Stored dataset items:
/-- A 1 written by WRMSR to a reserved bit of a register raises GP(0) (41_msr_access.md R176), for every value of the
unit's masks `RSVD[reg]`, and so does a 1 written to a read-only status bit of an LVT register where RO_BIT_WRITE is
fault (R180). At reset every unit has the default masks of 10_state.md R32 to R53 (notes/assumptions/5.md). Where the
spec marks a rule used here as general knowledge or its own decision: notes/assumptions/6.md. -/
def Obligations.ReservedBitsRaiseGp : Prop :=
  (∀ (s : State) (val : W64),
    (∀ r ∈ writableRows val s.self.hw, val &&& r.1 ≠ 0#64 → exec r.2 s = .next (gp s))
    ∧ ∀ page data r, hasLvtRow s.self.hw val page data r →
      (val &&& wordRsvd r.rsvd ≠ 0#64 → exec r.write s = .next (gp s))
      ∧ (s.self.hw.roBitWrite = .fault → val &&& r.ro.setWidth 64 ≠ 0#64 → exec r.write s = .next (gp s)))
  ∧ ∀ u ∈ State.reset.self :: State.reset.others, u.hw.rsvd =
      { tpr := 0xFFFFFF00#32, svr := 0xFFFFEE00#32, icr := 0xFFF33000#32,
        lvtTimer := 0xFFFCEF00#32, lvtThermal := 0xFFFEE800#32, lvtPmr := 0xFFFEE800#32, lvtLint0 := 0xFFFE0800#32,
        lvtLint1 := 0xFFFE0800#32, lvtError := 0xFFFEEF00#32, lvtCmci := 0xFFFEE800#32,
        timerIcr := 0#32, timerDcr := 0xFFFFFFF4#32, selfIpi := 0xFFFFFF00#32 }

/-- Every GP(0) is the same: an operation that answers an exception answers vector 13 with error code 0 and changes
nothing else, whatever the operation and the cause (60_exceptions.md R340, R342). That the vector is 13 and that
nothing else changes is the spec's general knowledge GK7 and the model's choice (notes/assumptions/7.md). -/
def Obligations.EveryGpIsTheSameAndChangesNothing : Prop :=
  ∀ (i : Instr) (s t : State) (vector : Byte) (code : W32),
    exec i s = .next t → t.self.core.answer = .exception vector code → t = gp s

/-! ### What an operation cannot touch -/

/-- Only a write of IA32_APIC_BASE changes the mode MSR, and so the mode: no other operation changes any bit of it
(40_enable_and_mode.md R142; 60_exceptions.md R371). -/
def Obligations.OnlyBaseWritesChangeTheMode : Prop :=
  ∀ (i : Instr) (s t : State), exec i s = .next t → t.self.base ≠ s.self.base →
    (∃ val, i = .wrmsrIa32ApicBase val) ∨ (i = .x86Wrmsr ∧ s.self.core.ecx = 0x1B#32)

/-- A core's operation works on its own unit alone: the other units, the schedule and the parameters are untouched, and
messages in flight are only added to (60_exceptions.md R372; 10_state.md R76). -/
def Obligations.OperationsTouchOnlyTheOwnUnit : Prop :=
  ∀ (i : Instr) (s t : State), exec i s = .next t →
    t.others = s.others ∧ t.schedule = s.schedule ∧ t.self.hw = s.self.hw
    ∧ ∃ sent, t.inflight = s.inflight ++ sent

/-- Reads change nothing: after a RDMSR, a CPUID or a legal LOAD, only the answer differs, and how many free values
have been used (20_memory.md R89). Where the spec marks a rule used here as general knowledge or its own decision:
notes/assumptions/6.md. -/
def Obligations.ReadsChangeNothing : Prop :=
  ∀ (i : Instr) (s t : State), exec i s = .next t →
    ((∃ addr, encode i = .msrR addr) ∨ (∃ leaf sub, encode i = .cpuid leaf sub)
      ∨ ((∃ pa width, encode i = .mmioR pa width)
          ∧ (∀ page, i ≠ .loadEoi page)
          ∧ ∀ page slot, i = .loadReserved page slot → slot = 0x2F#8 ∧ s.self.hw.hasLvtCmci = true)) →
    t = withAnswer t.self.core.answer { s with draws := t.draws }

/-! ### Invariants -/

/-- Every step keeps the invariant of Safety.lean: in every unit of the platform a legal mode with its BSP bit, with
the default interrupt logic no vector below 16 and nothing pending in a Disabled unit, the LDR and the local xAPIC ID
of x2APIC mode, reserved bits zero, a bounded count; and no two units with one x2APIC ID. Where the spec marks a rule
used here as general knowledge or its own decision: notes/assumptions/6.md. -/
def Obligations.StepKeepsTheInvariant : Prop :=
  ∀ s t : State, PlatformInv s → step s = .next t → PlatformInv t

/-- The state after RESET of every unit meets the invariant. Part of it is the model's: that the parameters are opaque
constants brought within the spec's constraints, with MAXPHYADDR between 32 and 64 (notes/assumptions/4.md), and that
the errors after RESET are free values in bits 7:0 (notes/assumptions/9.md). Where the spec marks a rule used here as
general knowledge or its own decision: notes/assumptions/6.md. -/
def Obligations.ResetMeetsTheInvariant : Prop := PlatformInv State.reset

/-- `mode() != Invalid` in every reachable state (10_state.md R25): at reset no unit is in it, and no step brings one
into it. -/
def Obligations.InvalidModeIsNeverReached : Prop :=
  (State.reset.self.mode ≠ .invalid ∧ ∀ u ∈ State.reset.others, u.mode ≠ .invalid)
  ∧ ∀ s t : State, s.self.mode ≠ .invalid → (∀ u ∈ s.others, u.mode ≠ .invalid) → step s = .next t →
    t.self.mode ≠ .invalid ∧ ∀ u ∈ t.others, u.mode ≠ .invalid

/-! ### Reads of x2APIC mode -/

/-- RDMSR of ID, VER, TPR, LDR, SVR, ISRk, TMRk, IRRk, ESR, TIMER_ICR, TIMER_CCR, TIMER_DCR answers the register,
zero-extended, with its reserved bits zero, and changes nothing (R200, R202, R210, R230, R235, R240, R242, R244, R250,
R283, R285, R288). Where the spec marks a rule used here as general knowledge or its own decision:
notes/assumptions/6.md. -/
def Obligations.RdmsrAnswersTheRegister : Prop :=
  ∀ (s : State) (k : BitVec 3), hears s →
    ∀ r ∈ plainReads k s.self, exec r.1 s = .next (withAnswer (.value (r.2.setWidth 64)) s)

/-- RDMSR and LOAD of PPR answer the processor priority (42_registers_id_to_esr.md R215; 60_exceptions.md R355); with
equal classes, one of the two values that rule allows (notes/assumptions/13.md). Where the spec marks a rule used here
as general knowledge or its own decision: notes/assumptions/6.md. -/
def Obligations.PprReadsAnswerTheProcessorPriority : Prop :=
  ∀ s : State, standard s.self →
    (hears s → ∃ p, showsPpr s.self p ∧
      exec .rdmsrPpr s = .next (withAnswer (.value (p.setWidth 64)) (drawing 1 s)))
    ∧ ∀ page, atPage page s → ∃ p, showsPpr s.self p ∧
      exec (.loadPpr page) s = .next (withAnswer (.data (p.setWidth 32)) (drawing 1 s))

/-- RDMSR of ICR answers a free value whose reserved bits are zero; it sends nothing and changes
nothing (43_registers_icr_to_selfipi.md R261). The free value is the run's next one (notes/assumptions/12.md). -/
def Obligations.IcrReadAnswersAnOpenValue : Prop :=
  ∀ s : State, hears s →
    exec .rdmsrIcr s
      = .next (withAnswer (.value (Config.free s.draws &&& ~~~(0#32 ++ s.self.hw.rsvd.icr))) (drawing 1 s))

/-- RDMSR and LOAD of an LVT register, LVT_CMCI among them where the unit has it, answer the writable bits and the
status bits, which are zero whenever no interrupt of the source is pending (R271 to R282; 10_state.md R42;
41_msr_access.md R190); a RDMSR shows reserved bits as zero (R176). Which status bits show while an interrupt is
pending is a free value (notes/assumptions/15.md, 23.md). Where the spec marks a rule used here as general knowledge or
its own decision: notes/assumptions/6.md. -/
def Obligations.LvtReadsAnswerTheEntry : Prop :=
  ∀ (s : State) (val : W64) (page : PageNo) (data : W32) (r : LvtRow), hasLvtRow s.self.hw val page data r →
    (hears s → ∃ w, showsLvt r r.rsvd s w ∧ exec r.read s = .next (withAnswer (.value (w.setWidth 64)) (drawing 1 s)))
    ∧ (atPage page s → ∃ w, showsLvt r 0#32 s w ∧ exec r.load s = .next (withAnswer (.data w) (drawing 1 s)))

/-! ### Writes of x2APIC mode -/

/-- WRMSR of TPR, SVR, ESR, TIMER_ICR and TIMER_DCR without reserved bits writes the register and nothing else: the ESR
latches the errors detected and clears them, TIMER_ICR starts the count, a TPR write marks the boundary of its promise
(R211, R236, R251, R284, R289; 60_exceptions.md R365; notes/assumptions/27.md). It is the model's choice that an SVR
write which software-disables the unit changes no other register (notes/assumptions/41.md), and that a write of
TIMER_ICR or TIMER_DCR leaves the fraction of a divided tick as it is (notes/assumptions/29.md). Where the spec
marks a rule used here as general knowledge or its own decision: notes/assumptions/6.md. -/
def Obligations.WrmsrWritesTheRegister : Prop :=
  ∀ (s : State) (val : W64), hears s →
    ∀ r ∈ plainWrites val s.self, val &&& r.1 = 0#64 → exec r.2.1 s = .next (finished (withSelf r.2.2 s))

/-- A write of an LVT register stores its writable bits and nothing else: by WRMSR without reserved bits, and without
read-only bits unless they are ignored (R272 to R282, R180); by STORE with any value, of which the reserved bits are
discarded (41_msr_access.md R191). LVT_CMCI at MMIO offset 02F0H is the model's reading (notes/assumptions/23.md).
Where the spec marks a rule used here as general knowledge or its own decision: notes/assumptions/6.md. -/
def Obligations.LvtWritesStoreTheWritableBits : Prop :=
  ∀ (s : State) (val : W64) (page : PageNo) (data : W32) (r : LvtRow), hasLvtRow s.self.hw val page data r →
    (hears s → val &&& wordRsvd r.rsvd = 0#64 → (s.self.hw.roBitWrite = .ignore ∨ val &&& r.ro.setWidth 64 = 0#64) →
      exec r.write s = .next (finished (withSelf
        (s.self.withLvt r.id { s.self.lvt r.id with reg := val.setWidth 32 &&& r.wr }) s)))
    ∧ (atPage page s →
      exec r.store s = .next (finished (withSelf
        (s.self.withLvt r.id { s.self.lvt r.id with reg := data &&& r.wr &&& ~~~r.rsvd }) s)))

/-- An EOI write, zero by WRMSR and any value by STORE, signals the end of the highest interrupt in service
(42_registers_id_to_esr.md R221; 41_msr_access.md R191; 60_exceptions.md R357, the default logic). Where the spec marks
a rule used here as general knowledge or its own decision: notes/assumptions/6.md. -/
def Obligations.EoiWritesSignalTheEnd : Prop :=
  ∀ s : State, standard s.self →
    (hears s → signalsEoi s (exec (.wrmsrEoi 0#64) s))
    ∧ ∀ page val, atPage page s → signalsEoi s (exec (.storeEoi page val) s)

/-- WRMSR of ICR with a sendable command stores it and puts one message per target in flight, and nothing else
(43_registers_icr_to_selfipi.md R262; 60_exceptions.md R348). Where the spec marks a rule used here as general
knowledge or its own decision: notes/assumptions/6.md. -/
def Obligations.IcrWriteSends : Prop :=
  ∀ (s : State) (val : W64), hears s → val.setWidth 32 &&& s.self.hw.rsvd.icr = 0#32 →
    sendable (commandFields ((val >>> 32).setWidth 32) (val.setWidth 32)) →
    exec (.wrmsrIcr val) s = .next (finished (withSelf { s.self with icr := val }
      (sending (commandFields ((val >>> 32).setWidth 32) (val.setWidth 32)) s)))

/-- The targets of a command where every unit is in x2APIC mode: the sender, all units, all but the sender by
shorthand; without one, all units for FFFF_FFFFH in either destination mode, the unit of that x2APIC ID, or the units
of that cluster with a common logical bit (43_registers_icr_to_selfipi.md R263, R264). Where the spec marks a rule used
here as general knowledge or its own decision: notes/assumptions/6.md. -/
def Obligations.TargetsOfACommand : Prop :=
  ∀ (c : Command) (s : State), s.self.mode = .x2apic → (∀ u ∈ s.others, u.mode = .x2apic) →
    (c.sh = 1#2 → targets c s = [s.self.x2apicId])
    ∧ (c.sh = 2#2 → targets c s = (s.self :: s.others).map Apic.x2apicId)
    ∧ (c.sh = 3#2 → targets c s = s.others.map Apic.x2apicId)
    ∧ (c.sh = 0#2 → c.dest = 0xFFFFFFFF#32 → targets c s = (s.self :: s.others).map Apic.x2apicId)
    ∧ (c.sh = 0#2 → c.dest ≠ 0xFFFFFFFF#32 → c.dmode = false →
        targets c s = ((s.self :: s.others).filter fun u : Apic => u.x2apicId == c.dest).map Apic.x2apicId)
    ∧ (c.sh = 0#2 → c.dest ≠ 0xFFFFFFFF#32 → c.dmode = true →
        targets c s = ((s.self :: s.others).filter fun u : Apic =>
          (u.ldr >>> 16) == (c.dest >>> 16) && (u.ldr &&& c.dest &&& 0x0000FFFF#32) != 0#32).map Apic.x2apicId)

/-- A lowest-priority ICR write of x2APIC mode sends nothing: it is stored, and logged as Redirectible IPI, bit 4
(43_registers_icr_to_selfipi.md R265; 60_exceptions.md R345). Where the spec marks a rule used here as general
knowledge or its own decision: notes/assumptions/6.md. -/
def Obligations.LowestPriorityIsLoggedNotSent : Prop :=
  ∀ (s : State) (val : W64), hears s → val.setWidth 32 &&& s.self.hw.rsvd.icr = 0#32 → val.extractLsb' 8 3 = 1#3 →
    ∃ t, logsError 4 (withSelf { s.self with icr := val } s) t ∧ exec (.wrmsrIcr val) s = .next (finished t)

/-- A fixed send of a vector below 16, by ICR or by SELF IPI, is logged as Send Illegal Vector, bit 5, and the message
leaves or does not, which the spec leaves open (43_registers_icr_to_selfipi.md R266, R301; 60_exceptions.md R345).
Where the spec marks a rule used here as general knowledge or its own decision: notes/assumptions/6.md. -/
def Obligations.IllegalVectorSendIsLogged : Prop :=
  ∀ (s : State) (val : W64), hears s →
    (val.setWidth 32 &&& s.self.hw.rsvd.icr = 0#32 → val.extractLsb' 8 3 = 0#3 → (val.extractLsb' 0 8).toNat < 16 →
      ∃ t, logsError 5 (withSelf { s.self with icr := val } s) t ∧
        (exec (.wrmsrIcr val) s = .next (finished (drawing 1 t))
          ∨ exec (.wrmsrIcr val) s = .next (finished
              (sending (commandFields ((val >>> 32).setWidth 32) (val.setWidth 32)) (drawing 1 t)))))
    ∧ (val.toNat < 16 → val.setWidth 32 &&& s.self.hw.rsvd.selfIpi = 0#32 → ∃ t, logsError 5 s t ∧
        (exec (.wrmsrSelfIpi val) s = .next (finished (drawing 1 t))
          ∨ exec (.wrmsrSelfIpi val) s = .next (finished
              (sending (commandFields 0#32 (0x00044000#32 ||| val.setWidth 32)) (drawing 1 t)))))

/-- An ICR write with delivery mode 011 or 111 is refused by name, by WRMSR and by STORE
(43_registers_icr_to_selfipi.md R267: "the model refuses them"). -/
def Obligations.ReservedDeliveryModesAreRefused : Prop :=
  ∀ s : State,
    (∀ val : W64, hears s → val.setWidth 32 &&& s.self.hw.rsvd.icr = 0#32 →
      val.extractLsb' 8 3 = 3#3 ∨ val.extractLsb' 8 3 = 7#3 →
      exec (.wrmsrIcr val) s = .refused .reservedDeliveryMode)
    ∧ ∀ (page : PageNo) (val : W32), atPage page s →
      (val &&& ~~~s.self.hw.rsvd.icr).extractLsb' 8 3 = 3#3 ∨ (val &&& ~~~s.self.hw.rsvd.icr).extractLsb' 8 3 = 7#3 →
      exec (.storeIcrLo page val) s = .refused .reservedDeliveryMode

TASK PROMPT ▸ Word for word, restate the data above from its first line down to and including the line with "s = .next (gp s)))".

OUTPUT FOR THIS TASK ▸
/-- A 1 written by WRMSR to a reserved bit of a register raises GP(0) (41_msr_access.md R176), for every value of the
unit's masks `RSVD[reg]`, and so does a 1 written to a read-only status bit of an LVT register where RO_BIT_WRITE is
fault (R180). At reset every unit has the default masks of 10_state.md R32 to R53 (notes/assumptions/5.md). Where the
spec marks a rule used here as general knowledge or its own decision: notes/assumptions/6.md. -/
def Obligations.ReservedBitsRaiseGp : Prop :=
  (∀ (s : State) (val : W64),
    (∀ r ∈ writableRows val s.self.hw, val &&& r.1 ≠ 0#64 → exec r.2 s = .next (gp s))
    ∧ ∀ page data r, hasLvtRow s.self.hw val page data r →
      (val &&& wordRsvd r.rsvd ≠ 0#64 → exec r.write s = .next (gp s))
      ∧ (s.self.hw.roBitWrite = .fault → val &&& r.ro.setWidth 64 ≠ 0#64 → exec r.write s = .next (gp s)))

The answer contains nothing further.